| INFORMATION PROVIDED |
****************

-- ==== Sys2Proof/Laws/Lanes.lean ====
section
/-!
SUPPORT. What a lane or an element of a vector reads after it has been packed (spec/01_machine_state.md R18).
-/
namespace Sys2Proof.Machine

/-- The dense packing of numbers of w bits, lowest first. -/
theorem packed_lt (w : Nat) (l : List Nat) (h : ∀ x ∈ l, x < 2 ^ w) :
    l.foldr (fun x acc => x + 2 ^ w * acc) 0 < 2 ^ (w * l.length) := by
  induction l with
  | nil => simp
  | cons x l ih =>
    have h1 := ih (fun y hy => h y (List.mem_cons_of_mem _ hy))
    have h2 := h x List.mem_cons_self
    simp only [List.foldr_cons, List.length_cons, Nat.mul_add, Nat.mul_one, Nat.pow_add]
    have h3 : l.foldr (fun x acc => x + 2 ^ w * acc) 0 + 1 ≤ 2 ^ (w * l.length) := h1
    calc x + 2 ^ w * l.foldr (fun x acc => x + 2 ^ w * acc) 0
        < 2 ^ w + 2 ^ w * l.foldr (fun x acc => x + 2 ^ w * acc) 0 := Nat.add_lt_add_right h2 _
      _ = 2 ^ w * (l.foldr (fun x acc => x + 2 ^ w * acc) 0 + 1) := by rw [Nat.mul_add, Nat.mul_one, Nat.add_comm]
      _ ≤ 2 ^ w * 2 ^ (w * l.length) := Nat.mul_le_mul_left _ h3
      _ = 2 ^ (w * l.length) * 2 ^ w := Nat.mul_comm _ _

/-- Number i of a packing. -/
theorem packed_get (w : Nat) (l : List Nat) (h : ∀ x ∈ l, x < 2 ^ w) (i : Nat) :
    l.foldr (fun x acc => x + 2 ^ w * acc) 0 / 2 ^ (w * i) % 2 ^ w = l.getD i 0 := by
  induction l generalizing i with
  | nil => simp
  | cons x l ih =>
    have h1 := h x List.mem_cons_self
    cases i with
    | zero => simp [Nat.mod_eq_of_lt h1]
    | succ i =>
      have h3 := ih (fun y hy => h y (List.mem_cons_of_mem _ hy)) i
      rw [List.foldr_cons, Nat.mul_add, Nat.mul_one, Nat.add_comm (w * i), Nat.pow_add, ← Nat.div_div_eq_div_mul,
        Nat.add_mul_div_left _ _ (Nat.two_pow_pos w), Nat.div_eq_of_lt h1, Nat.zero_add, h3]
      rfl

theorem foldr_toNat (l : List (BitVec 32)) :
    l.foldr (fun x acc => x.toNat + 2 ^ 32 * acc) 0 = (l.map BitVec.toNat).foldr (fun x acc => x + 2 ^ 32 * acc) 0 := by
  induction l with
  | nil => rfl
  | cons x l ih => simp only [List.foldr_cons, List.map_cons, ih]

/-- Lane j of a vector made from its lanes. -/
theorem lane_ofLanes (l : List (BitVec 32)) (hl : l.length ≤ 16) (j : Nat) : lane (ofLanes l) j = l.getD j 0 := by
  have hb : ∀ x ∈ l.map BitVec.toNat, x < 2 ^ 32 := by
    intro x hx
    obtain ⟨y, -, rfl⟩ := List.mem_map.mp hx
    exact y.isLt
  have h1 := packed_lt 32 _ hb
  have h2 := packed_get 32 _ hb j
  have h3 : 2 ^ (32 * (l.map BitVec.toNat).length) ≤ 2 ^ 512 := Nat.pow_le_pow_right (by decide) (by simp; omega)
  apply BitVec.eq_of_toNat_eq
  rw [lane, ofLanes, foldr_toNat, BitVec.extractLsb'_toNat, BitVec.toNat_ofNat, Nat.shiftRight_eq_div_pow,
    Nat.mod_eq_of_lt (Nat.lt_of_lt_of_le h1 h3), h2]
  simp only [List.getD_eq_getElem?_getD, List.getElem?_map]
  cases l[j]? <;> rfl

theorem lanes_getD (v : VecWord) (j : Nat) (h : j < 16) : (lanes v).getD j 0 = lane v j := by
  simp [lanes, List.getD_eq_getElem?_getD, h]

@[simp] theorem lanes_length (v : VecWord) : (lanes v).length = 16 := by simp [lanes]

/-- Lane j of a lane function of one, two and three registers. -/
theorem lane_mapLanes (f : Nat → Nat) (a : VecWord) (j : Nat) (h : j < 16) :
    lane (mapLanes f a) j = BitVec.ofNat 32 (f (lane a j).toNat) := by
  rw [mapLanes, lane_ofLanes _ (by simp)]
  simp [List.getD_eq_getElem?_getD, lanes, h]

theorem lane_mapLanes2 (f : Nat → Nat → Nat) (a b : VecWord) (j : Nat) (h : j < 16) :
    lane (mapLanes2 f a b) j = BitVec.ofNat 32 (f (lane a j).toNat (lane b j).toNat) := by
  rw [mapLanes2, lane_ofLanes _ (by simp)]
  simp [List.getD_eq_getElem?_getD, lanes, h, List.zip]

theorem lane_mapLanes3 (f : Nat → Nat → Nat → Nat) (a b c : VecWord) (j : Nat) (h : j < 16) :
    lane (mapLanes3 f a b c) j = BitVec.ofNat 32 (f (lane a j).toNat (lane b j).toNat (lane c j).toNat) := by
  rw [mapLanes3, lane_ofLanes _ (by simp)]
  simp [List.getD_eq_getElem?_getD, lanes, h, List.zip]

/-- Lane j of a vector with one lane replaced. -/
theorem lane_setLane (v : VecWord) (i : Nat) (x : BitVec 32) (j : Nat) (h : j < 16) :
    lane (setLane v i x) j = if j = i then x else lane v j := by
  rw [setLane, lane_ofLanes _ (by simp), List.getD_eq_getElem?_getD, List.getElem?_set]
  split
  · next hij => subst hij; simp [h]
  · next hij =>
    rw [if_neg (fun e => hij e.symm), ← List.getD_eq_getElem?_getD, lanes_getD v j h]

theorem pack_mod (w : Nat) (l : List Nat) :
    packElements w l = (l.map (· % 2 ^ w)).foldr (fun x acc => x + 2 ^ w * acc) 0 := by
  unfold packElements
  induction l with
  | nil => rfl
  | cons x l ih => simp only [List.foldr_cons, List.map_cons, ih]

/-- Element i of a vector packed from elements. -/
theorem element_pack (w : Nat) (l : List Nat) (i : Nat) : element (packElements w l) w i = l.getD i 0 % 2 ^ w := by
  rw [element, pack_mod, packed_get]
  · simp only [List.getD_eq_getElem?_getD, List.getElem?_map]
    cases l[i]? <;> simp
  · intro x hx
    obtain ⟨y, -, rfl⟩ := List.mem_map.mp hx
    exact Nat.mod_lt _ (Nat.two_pow_pos w)

/-- A packing fits its elements' bits. -/
theorem pack_lt_bits (w : Nat) (l : List Nat) : packElements w l < 2 ^ (w * l.length) := by
  rw [pack_mod]
  have := packed_lt w (l.map (· % 2 ^ w)) (by
    intro x hx
    obtain ⟨y, -, rfl⟩ := List.mem_map.mp hx
    exact Nat.mod_lt _ (Nat.two_pow_pos w))
  simpa using this

/-- Element i of an element function of two registers. -/
theorem element_mapElems2 (w : Nat) (f : Nat → Nat → Nat) (a b : VecWord) (i : Nat) (h : i < 512 / w) :
    (mapElems2 w f a b).extractLsb' (w * i) w = BitVec.ofNat w (f (element a.toNat w i) (element b.toNat w i)) := by
  have hlt := pack_lt_bits w ((List.range (512 / w)).map (fun i => f (element a.toNat w i) (element b.toNat w i)))
  have hle : 2 ^ (w * ((List.range (512 / w)).map (fun i => f (element a.toNat w i) (element b.toNat w i))).length) ≤ 2 ^ 512 := by
    apply Nat.pow_le_pow_right (by decide)
    simp only [List.length_map, List.length_range]
    exact Nat.mul_div_le 512 w
  apply BitVec.eq_of_toNat_eq
  rw [mapElems2, BitVec.extractLsb'_toNat, BitVec.toNat_ofNat, Nat.shiftRight_eq_div_pow,
    Nat.mod_eq_of_lt (Nat.lt_of_lt_of_le hlt hle), BitVec.toNat_ofNat]
  have := element_pack w ((List.range (512 / w)).map (fun i => f (element a.toNat w i) (element b.toNat w i))) i
  rw [element] at this
  rw [this]
  simp [List.getD_eq_getElem?_getD, h]

end Sys2Proof.Machine
end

****************

| AIM OF THE TASK |
Retype exactly the lines of the data above that fall between the line with "a packing. -/" and the line with "cases i with", inclusive, and add nothing.

| RESPONSE |
/-- Number i of a packing. -/
theorem packed_get (w : Nat) (l : List Nat) (h : ∀ x ∈ l, x < 2 ^ w) (i : Nat) :
    l.foldr (fun x acc => x + 2 ^ w * acc) 0 / 2 ^ (w * i) % 2 ^ w = l.getD i 0 := by
  induction l generalizing i with
  | nil => simp
  | cons x l ih =>
    have h1 := h x List.mem_cons_self
    cases i with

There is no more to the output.